Ted Silva

Biographical details
- Born: August 4, 1974 (age 52) Inglewood, California, U.S.

Playing career
- 1993–1995: Cal State Fullerton
- 1995: Charleston RiverDogs
- 1996: Charlotte Rangers
- 1996–1997, 1999: Tulsa Drillers
- 2001: Camden Riversharks
- Position: Pitcher

Coaching career (HC unless noted)
- 2004: Villa Park (CA) HS (Asst)
- 2005–2006: Cal State Fullerton (Asst)
- 2007: Fresno State (Asst)
- 2008–2010: UC Irvine Anteaters (Asst)
- 2011: Loyola Marymount (Asst)
- 2012–2019: Nebraska (Asst)
- 2020–2022: USC (P)

Accomplishments and honors

Awards
- Big West Pitcher of the Year (1995);

= Ted Silva =

American baseball coach and pitcher (born 1974)

Theodore A. Silva (born August 4, 1974) is an American baseball coach and former pitcher. Silva played college baseball at California State University, Fullerton from 1993 to 1995 for coach Augie Garrido. He then went on to play in the minor leagues and in the Chinese Professional Baseball League from 1995 to 2001.

Prior to playing professionally, Silva attended Redondo Union High School in Redondo Beach, California. He then attended California State University, Fullerton, where he was a Consensus All-American and made the All-Tournament team in the 1995 College World Series. He was the winning pitcher in the final game of that year's College World Series. He won the Big West Pitcher of the Year that year. He earned a spot on Team USA following the season.

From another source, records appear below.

-- ==== Sys2Proof/Laws/Boundary.lean ====
section
/-! SUPPORT. Laws/Boundary.lean: what the operations of Machine/Boundary.lean leave alone. -/
set_option linter.all false
namespace Sys2Proof.Machine

@[simp ↓] theorem State.carry_fixed (s : State) : (s.carry).fixed = s.fixed := by
  unfold State.carry
  repeat' (first | (extract_lets +onlyGivenNames x; (try (have hx : x.fixed = s.fixed := by (simp only [x]; (repeat' split) <;> simp [*, State.fixed_foldl]))); try clear_value x) | (split) | (simp [*, State.fixed_foldl]; done))

@[simp ↓] theorem State.laneBoundary_fixed (s : State) (l : Nat) : (s.laneBoundary l).fixed = s.fixed := by
  unfold State.laneBoundary
  repeat' (first | (extract_lets +onlyGivenNames x; (try (have hx : x.fixed = s.fixed := by (simp only [x]; (repeat' split) <;> simp [*, State.fixed_foldl]))); try clear_value x) | (split) | (simp [*, State.fixed_foldl]; done))

@[simp ↓] theorem State.coldSend_fixed (s : State) (l : Nat) : (s.coldSend l).fixed = s.fixed := by
  simp [State.coldSend, State.fixed_foldl]

@[simp ↓] theorem State.contestBoundary_fixed (s : State) (l : Nat) : (s.contestBoundary l).fixed = s.fixed := by
  unfold State.contestBoundary
  repeat' (first | (extract_lets +onlyGivenNames x; (try (have hx : x.fixed = s.fixed := by (simp only [x]; (repeat' split) <;> simp [*, State.fixed_foldl]))); try clear_value x) | (split) | (simp [*, State.fixed_foldl]; done))

@[simp ↓] theorem State.laneMacro_fixed (s : State) (l : Nat) : (s.laneMacro l).fixed = s.fixed := by
  unfold State.laneMacro
  repeat' (first | (extract_lets +onlyGivenNames x; (try (have hx : x.fixed = s.fixed := by (simp only [x]; (repeat' split) <;> simp [*, State.fixed_foldl]))); try clear_value x) | (split) | (simp [*, State.fixed_foldl]; done))

@[simp ↓] theorem State.modeBoundary_fixed (s : State) (m : Nat) : (s.modeBoundary m).fixed = s.fixed := by
  unfold State.modeBoundary
  repeat' (first | (extract_lets +onlyGivenNames x; (try (have hx : x.fixed = s.fixed := by (simp only [x]; (repeat' split) <;> simp [*, State.fixed_foldl]))); try clear_value x) | (split) | (simp [*, State.fixed_foldl]; done))

@[simp ↓] theorem State.traceLane_fixed (s : State) (m : Nat) (l : Nat) : (s.traceLane m l).fixed = s.fixed := by
  unfold State.traceLane
  repeat' (first | (extract_lets +onlyGivenNames x; (try (have hx : x.fixed = s.fixed := by (simp only [x]; (repeat' split) <;> simp [*, State.fixed_foldl]))); try clear_value x) | (split) | (simp [*, State.fixed_foldl]; done))

@[simp ↓] theorem State.pdelaySend_fixed (s : State) (l : Nat) : (s.pdelaySend l).fixed = s.fixed := by
  unfold State.pdelaySend
  repeat' (first | (extract_lets +onlyGivenNames x; (try (have hx : x.fixed = s.fixed := by (simp only [x]; (repeat' split) <;> simp [*, State.fixed_foldl]))); try clear_value x) | (split) | (simp [*, State.fixed_foldl]; done))

@[simp ↓] theorem State.boundaryCounts_fixed (s : State) : (s.boundaryCounts).fixed = s.fixed := by
  unfold State.boundaryCounts
  repeat' (first | (extract_lets +onlyGivenNames x; (try (have hx : x.fixed = s.fixed := by (simp only [x]; (repeat' split) <;> simp [*, State.fixed_foldl]))); try clear_value x) | (split) | (simp [*, State.fixed_foldl]; done))

@[simp ↓] theorem State.boundaryNow_queue (s : State) : (s.boundaryNow).fixed.1 = s.fixed.1 := by
  unfold State.boundaryNow
  repeat' (first | (extract_lets +onlyGivenNames x; (try (have hx : x.fixed.1 = s.fixed.1 := by (simp only [x]; (repeat' split) <;> simp [*, State.fixed_foldl, State.queue_foldl]))); try clear_value x) | (split) | (simp [*, State.fixed_foldl, State.queue_foldl]; done))

@[simp ↓] theorem State.boundaryNow_ok {s : State} (hw : FixedOk s.fixed) : FixedOk (s.boundaryNow).fixed := by
  unfold State.boundaryNow
  repeat' (first | (extract_lets +onlyGivenNames x; (try (have hx : FixedOk x.fixed := by (simp only [x]; repeat' (first | with_reducible assumption | (intro s x hw) | with_reducible apply FixedOk.foldl | with_reducible apply State.spokeTick_ok | split | (simp [*, State.fixed_foldl, State.queue_foldl]; done) | split | simp only [State.fixed_foldl, State.fixed_update] | with_reducible refine (Result.keeps_next _ _).2 ⟨?_, ?_⟩)))); (try (have hq : x.fixed.1 = s.fixed.1 := by (simp only [x]; (repeat' split) <;> simp [*, State.fixed_foldl, State.queue_foldl]))); try clear_value x) | with_reducible assumption | (intro s x hw) | with_reducible apply FixedOk.foldl | with_reducible apply State.spokeTick_ok | (split) | (simp [*, State.fixed_foldl, State.queue_foldl]; done) | split | simp only [State.fixed_foldl, State.fixed_update] | with_reducible refine (Result.keeps_next _ _).2 ⟨?_, ?_⟩)

@[simp ↓] theorem execLaneTickBoundary_keeps {q} {s : State} (hq : s.fixed.1 = q) (hw : FixedOk s.fixed) (t : Nat) : Result.keeps q (execLaneTickBoundary t s) := by
  unfold execLaneTickBoundary
  repeat' (first | (extract_lets +onlyGivenNames x; (try (have hx : FixedOk x.fixed := by (simp only [x]; repeat' (first | with_reducible assumption | (intro s x hw) | with_reducible apply FixedOk.foldl | with_reducible apply State.at_ok | with_reducible apply State.boundaryNow_ok | split | (simp [*, State.fixed_foldl, State.queue_foldl]; done) | split | simp only [State.fixed_foldl, State.fixed_update] | with_reducible refine (Result.keeps_next _ _).2 ⟨?_, ?_⟩)))); (try (have hq : x.fixed.1 = s.fixed.1 := by (simp only [x]; (repeat' split) <;> simp [*, State.fixed_foldl, State.queue_foldl]))); try clear_value x) | with_reducible assumption | (intro s x hw) | with_reducible apply FixedOk.foldl | with_reducible apply State.at_ok | with_reducible apply State.boundaryNow_ok | (split) | (simp [*, State.fixed_foldl, State.queue_foldl]; done) | split | simp only [State.fixed_foldl, State.fixed_update] | with_reducible refine (Result.keeps_next _ _).2 ⟨?_, ?_⟩)

end Sys2Proof.Machine
end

He was drafted by the Texas Rangers in the 21st round of the 1995 Major League Baseball draft and played in their minor league system from 1995 to 1997 and 1999. He had a 3.38 ERA in 11 starts his first campaign, and went 17–4 with a 2.91 ERA in 27 starts in 1996. He won 13 games in 1997 and, after not playing in 1998, returned and went 6–3 with a 4.00 ERA in 13 appearances in 1999. In 2000, he pitched for Kaoping Fala in the Chinese Professional Baseball League before returning stateside for 2001. In independent baseball that year, he had a 5.77 ERA in 28 games. Overall, he was 44–26 with a 3.84 ERA in 105 games (80 starts) in five minor league seasons. He never reached the major leagues.

In 2004, Silva coached for Villa Park High School. He later served as assistant coach for the Cal State Fullerton Titans baseball team from 2005 to 2006, assistant coach for the Fresno State Bulldogs baseball team, pitching coach for the UC Irvine Anteaters baseball team from 2008 to 2010, coach the Loyola Marymount Lions baseball team in 2011, and, after serving as the pitching coach for the Nebraska Cornhuskers baseball team for a spell, became the school's associate head coach and recruiting coordinator through the 2019 season. After leaving Nebraska, Silva served as the pitching coach for USC Trojans Baseball from 2020 through 2022.